● **REQUIRED ACTION**:
Which lines in the listing below contain the word "Whether"? Copy each one.

● **LISTED ENTRIES**:
-- ==== Sys2Proof/WellFormed.lean ====
section
/-! DEFINITION. What the operands of a command must meet, whatever the state: addresses lie in the region of
their row, clock pulses are one to nine, and a message has no more samples than bytes can be sent. -/

namespace Sys2Proof

open Machine

/-- An offset of the void (R2). -/
def voidOffset (a : BusAddr) : Bool := regionOf (addrOffset a) == .void

/-- A privileged address of a command word (R2). -/
def commandAddr (a : BusAddr) (w : WordIx) : Bool :=
  privilegedView (addrView a) && regionOf (addrOffset a) == .command w

/-- The samples of a message: at least one byte is clocked, and at most ten are sent (R76). -/
def sampleCount (l : List (BitVec 9)) : Bool := decide (1 ≤ l.length) && decide (l.length ≤ 10)

/-- Whether the samples of a message on the link fit its idle check: none after a check that failed (R79). -/
def samplesFit (idle : IdleCheck) (l : List (BitVec 9)) : Bool :=
  idlePossible idle && (if idlePasses idle then sampleCount l else l.isEmpty)

/-- Whether a command's operands are well formed. -/
def WellFormed : Instr → Bool
  | .reset _ => true
  | .passThroughCycle _ _ => true
  | .voidAccess a _ => voidOffset a
  | .processorRead a => !voidOffset a
  | .imageWordWrite a _ =>
    !voidOffset a && !(privilegedView (addrView a) && regionOf (addrOffset a) == .status 0)
  | .readCombineWrite => true
  | .holdExpiry => true
  | .apertureWrite a _ =>
    match regionOf (addrOffset a) with
    | .command w => !(privilegedView (addrView a) && w == 31)
    | .status w => !(privilegedView (addrView a) && w == 0)
    | _ => false
  | .setupSequenceWrite a _ => regionOf (addrOffset a) == .command 31
  | .noticeClear a _ => privilegedView (addrView a) && regionOf (addrOffset a) == .status 0
  | .repaint a _ => commandAddr a 0
  | .clearAndRepaint a _ => commandAddr a 0
  | .area a _ => commandAddr a 0
  | .blank a _ => commandAddr a 0
  | .unblank a _ => commandAddr a 0
  | .probe a _ => commandAddr a 0
  | .abort a _ => commandAddr a 0
  | .storeRead a _ => commandAddr a 0
  | .storeErase a _ => commandAddr a 0
  | .storeWrite a _ => commandAddr a 0
  | .settingsApply a _ => commandAddr a 0
  | .badCode a _ => commandAddr a 0
  | .storeEraseEnd => true
  | .storeWriteEnd => true
  | .commandRowWordWrite => true
  | .noticeWordUpdate => true
  | .statusBurst => true
  | .burstTimerExpiry => true
  | .areaWord => true
  | .schedulerTake => true
  | .snapshotWordRead => true
  | .loadMessage idle l => samplesFit idle l
  | .probeMessage idle l => samplesFit idle l
  | .stretchExpiry place =>
    match place with
    | .message l _ => decide (l.length ≤ 10)
    | _ => true
  | .recoveryTimerExpiry => true
  | .recoveryAttempt idle _ => idlePossible idle
  | .periodEnd => true
  | .strobe => true
  | .globalEraseStrobe => true
  | .driverClearPulse => true
  | .clearPulseEnd => true
  | .primingEraseEnd => true
  | .sampleInstant _ => true
  | .conversionCompletion => true
  | .goodHigh => true
  | .goodLow => true
  | .settleLimitReached => true
  | .lossLimitReached => true
  | .supplyGoodSample _ => true

end Sys2Proof
end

● **RESULT FOR THIS EXERCISE**:
/-- Whether the samples of a message on the link fit its idle check: none after a check that failed (R79). -/
/-- Whether a command's operands are well formed. -/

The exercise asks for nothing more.